He’s right, and it’s the most terrifying 10 minutes and 17 seconds ever filmed. Merlini was chained and handcuffed in a glass cabinet like an up-ended coffin in Hollywood, for a feat that was a direct homage to his hero, Harry Houdini. Unlike Houdini, he did not slip his shackles in a few swift movements, but wrestled with them constantly.

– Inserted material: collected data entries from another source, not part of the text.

/-- 40_alu R151 (`ShiftRange` at the spec's default, log 8): an amount of 32 or more, which every negative immediate is,
has no step. The amount, the whole register or the sign-extended immediate, is decisions D10 and D11 (log 23). R26 to R31
as operands are decision D12 (log 19). -/
def Obligations.ShiftsOutOfRangeRefused : Prop :=
  ∀ (s : State) (ra rb : Reg) (imm14 : BitVec 14),
    (32 ≤ (readReg s rb).toNat →
      exec (.aslReg ra rb) s = .refused .shiftAmountOutOfRange ∧
      exec (.asrReg ra rb) s = .refused .shiftAmountOutOfRange ∧
      exec (.lslReg ra rb) s = .refused .shiftAmountOutOfRange ∧
      exec (.lsrReg ra rb) s = .refused .shiftAmountOutOfRange) ∧
    (32 ≤ imm14.toNat →
      exec (.aslImm ra imm14) s = .refused .shiftAmountOutOfRange ∧
      exec (.asrImm ra imm14) s = .refused .shiftAmountOutOfRange ∧
      exec (.lslImm ra imm14) s = .refused .shiftAmountOutOfRange ∧
      exec (.lsrImm ra imm14) s = .refused .shiftAmountOutOfRange)

/-- 40_alu R160, R162, R164, whole: `AND.r`, `OR.r` and `XOR.r` with their assembly, encoding, effect, corner cases and
examples. R26 to R31 as operands, R29 as a destination taking the low six bits of the result, are decision D12 (log 19);
the spelling of the mnemonics is decision D27 (log 25); R28 as destination is `NonJumpCannotWritePc` (log 9). -/
def Obligations.RegisterLogicWritesTheResult : Prop :=
  (∀ ra rb rc : Reg,
    assembleOperation "AND".toList [.reg ra, .reg rb, .reg rc] = .ok (.andReg ra rb rc) ∧
    assembleOperation "OR".toList [.reg ra, .reg rb, .reg rc] = .ok (.orReg ra rb rc) ∧
    assembleOperation "XOR".toList [.reg ra, .reg rb, .reg rc] = .ok (.xorReg ra rb rc) ∧
    encode (.andReg ra rb rc) = some (formatARRR 26#6 ra rb rc) ∧
    encode (.orReg ra rb rc) = some (formatARRR 28#6 ra rb rc) ∧
    encode (.xorReg ra rb rc) = some (formatARRR 30#6 ra rb rc)) ∧
  (∀ (s : State) (ra rb rc : Reg), ra ≠ .pc →
    (∃ t, exec (.andReg ra rb rc) s = .next t ∧ RegisterResult s t ra (readReg s rb &&& readReg s rc) ∧
      (rb = rc → RegisterResult s t ra (readReg s rb))) ∧
    (∃ t, exec (.orReg ra rb rc) s = .next t ∧ RegisterResult s t ra (readReg s rb ||| readReg s rc)) ∧
    (∃ t, exec (.xorReg ra rb rc) s = .next t ∧ RegisterResult s t ra (readReg s rb ^^^ readReg s rc) ∧
      (rb = rc → RegisterResult s t ra 0#32))) ∧
  encode (.andReg (.gpr 3) (.gpr 1) (.gpr 2)) = some 0x01046D20#32 ∧
  encode (.orReg (.gpr 3) (.gpr 1) (.gpr 2)) = some 0x01046E20#32 ∧
  encode (.xorReg (.gpr 3) (.gpr 1) (.gpr 2)) = some 0x01046F20#32 ∧
  (∀ s : State, readReg s (.gpr 1) = 0x0000FF0F#32 → readReg s (.gpr 2) = 0x00000FF0#32 →
    (∃ t, exec (.andReg (.gpr 3) (.gpr 1) (.gpr 2)) s = .next t ∧ readReg t (.gpr 3) = 0x00000F00#32) ∧
    (∃ t, exec (.xorReg (.gpr 3) (.gpr 1) (.gpr 2)) s = .next t ∧ readReg t (.gpr 3) = 0x0000F0FF#32)) ∧
  (∀ s : State, readReg s (.gpr 1) = 0x0000FF00#32 → readReg s (.gpr 2) = 0x000000FF#32 →
    ∃ t, exec (.orReg (.gpr 3) (.gpr 1) (.gpr 2)) s = .next t ∧ readReg t (.gpr 3) = 0x0000FFFF#32)
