@[simp] theorem withSprite_gpr (m : Memory) : (s.withSprite m).gpr = s.gpr := rfl
@[simp] theorem withSprite_intlr (m : Memory) : (s.withSprite m).intlr = s.intlr := rfl
@[simp] theorem withSprite_ihdlr (m : Memory) : (s.withSprite m).ihdlr = s.ihdlr := rfl
@[simp] theorem withSprite_pc (m : Memory) : (s.withSprite m).pc = s.pc := rfl
@[simp] theorem withSprite_sts (m : Memory) : (s.withSprite m).sts = s.sts := rfl
@[simp] theorem withSprite_sp (m : Memory) : (s.withSprite m).sp = s.sp := rfl
@[simp] theorem withSprite_lr (m : Memory) : (s.withSprite m).lr = s.lr := rfl
@[simp] theorem withSprite_halted (m : Memory) : (s.withSprite m).halted = s.halted := rfl
@[simp] theorem withSprite_blSrc (m : Memory) : (s.withSprite m).blSrc = s.blSrc := rfl
@[simp] theorem withSprite_blDst (m : Memory) : (s.withSprite m).blDst = s.blDst := rfl
@[simp] theorem withSprite_blW (m : Memory) : (s.withSprite m).blW = s.blW := rfl
@[simp] theorem withSprite_blH (m : Memory) : (s.withSprite m).blH = s.blH := rfl
@[simp] theorem withSprite_main (m : Memory) : (s.withSprite m).main = s.main := rfl
@[simp] theorem withSprite_sprite (m : Memory) : (s.withSprite m).sprite = m := rfl
@[simp] theorem withSprite_frame (m : Memory) : (s.withSprite m).frame = s.frame := rfl
@[simp] theorem withSprite_freeDraws (m : Memory) : (s.withSprite m).freeDraws = s.freeDraws := rfl
@[simp] theorem withSprite_keyTape (m : Memory) : (s.withSprite m).keyTape = s.keyTape := rfl

@[simp] theorem withFrame_gpr (m : Memory) : (s.withFrame m).gpr = s.gpr := rfl
@[simp] theorem withFrame_intlr (m : Memory) : (s.withFrame m).intlr = s.intlr := rfl
@[simp] theorem withFrame_ihdlr (m : Memory) : (s.withFrame m).ihdlr = s.ihdlr := rfl
@[simp] theorem withFrame_pc (m : Memory) : (s.withFrame m).pc = s.pc := rfl
@[simp] theorem withFrame_sts (m : Memory) : (s.withFrame m).sts = s.sts := rfl
@[simp] theorem withFrame_sp (m : Memory) : (s.withFrame m).sp = s.sp := rfl
@[simp] theorem withFrame_lr (m : Memory) : (s.withFrame m).lr = s.lr := rfl
@[simp] theorem withFrame_halted (m : Memory) : (s.withFrame m).halted = s.halted := rfl
@[simp] theorem withFrame_blSrc (m : Memory) : (s.withFrame m).blSrc = s.blSrc := rfl
@[simp] theorem withFrame_blDst (m : Memory) : (s.withFrame m).blDst = s.blDst := rfl
@[simp] theorem withFrame_blW (m : Memory) : (s.withFrame m).blW = s.blW := rfl
@[simp] theorem withFrame_blH (m : Memory) : (s.withFrame m).blH = s.blH := rfl
@[simp] theorem withFrame_main (m : Memory) : (s.withFrame m).main = s.main := rfl
@[simp] theorem withFrame_sprite (m : Memory) : (s.withFrame m).sprite = s.sprite := rfl
@[simp] theorem withFrame_frame (m : Memory) : (s.withFrame m).frame = m := rfl
@[simp] theorem withFrame_freeDraws (m : Memory) : (s.withFrame m).freeDraws = s.freeDraws := rfl
@[simp] theorem withFrame_keyTape (m : Memory) : (s.withFrame m).keyTape = s.keyTape := rfl
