-- ==== Sys2Proof/Laws/Loader.lean ====
section
/-! SUPPORT. What the loader puts where. -/

namespace Sys2Proof.Machine

/-- A loaded file lists its own bytes and nothing else (20_memory R75). -/
theorem find_cellsFrom (bs : List Byte) (a k : Nat) :
    Memory.find (cellsFrom a bs) k = if a ≤ k then bs[k - a]? else none := by
  induction bs generalizing a with
  | nil => simp [cellsFrom, Memory.find]
  | cons b bs ih =>
    simp only [cellsFrom, Memory.find, ih]
    rcases Nat.lt_trichotomy a k with h | rfl | h
    · have e : k - a = k - (a + 1) + 1 := by omega
      rw [if_neg (by omega), if_pos (by omega), if_pos (by omega), e, List.getElem?_cons_succ]
    · simp
    · rw [if_neg (by omega), if_neg (by omega), if_neg (by omega)]

/-- A loaded file is in canonical form where it fits (20_memory R75, log 1). -/
theorem wf_cellsFrom (bs : List Byte) (a size : Nat) (h : a + bs.length ≤ size) :
    Memory.wf size (cellsFrom a bs) = true := by
  have key : ∀ (bs : List Byte) (a : Nat), ∀ c ∈ cellsFrom a bs, a ≤ c.1 ∧ c.1 < a + bs.length := by
    intro bs
    induction bs with
    | nil => simp [cellsFrom]
    | cons b bs ih =>
      intro a c hc
      rcases List.mem_cons.1 hc with rfl | hc
      · simp
      · have := ih (a + 1) c hc
        simp only [List.length_cons]
        omega
  have rising : ∀ (bs : List Byte) (a : Nat), Memory.rising (cellsFrom a bs) = true := by
    intro bs
    induction bs with
    | nil => intro; rfl
    | cons b bs ih =>
      intro a
      rw [cellsFrom, Memory.rising_cons]
      exact ⟨fun y hy => (key bs (a + 1) y hy).1, ih (a + 1)⟩
  simp only [Memory.wf, Bool.and_eq_true, List.all_eq_true, decide_eq_true_eq]
  exact ⟨rising bs a, fun c hc => Nat.lt_of_lt_of_le (key bs a c hc).2 h⟩

end Sys2Proof.Machine
end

“When you’re fighting to get out of chains,” David told me, “You use up a lot of blood oxygen. This time, I’m going to be perfectly still. The secret is not to hold your breath — it is to breathe out, at timed intervals, just a bubble or two at a time.”

Merlini has accomplished feats of escape and endurance that have never been copied. He has been chained inside a steel box that was welded shut and thrown into the Danube by the world’s strongest man, Laszlo Fekete. He has been suspended from a helicopter by a burning rope, strait-jacketed in a refrigerator at minus 38F, buried in concrete up to his neck and dumped once again into the Danube, and frozen with 300 gallons of liquid nitrogen.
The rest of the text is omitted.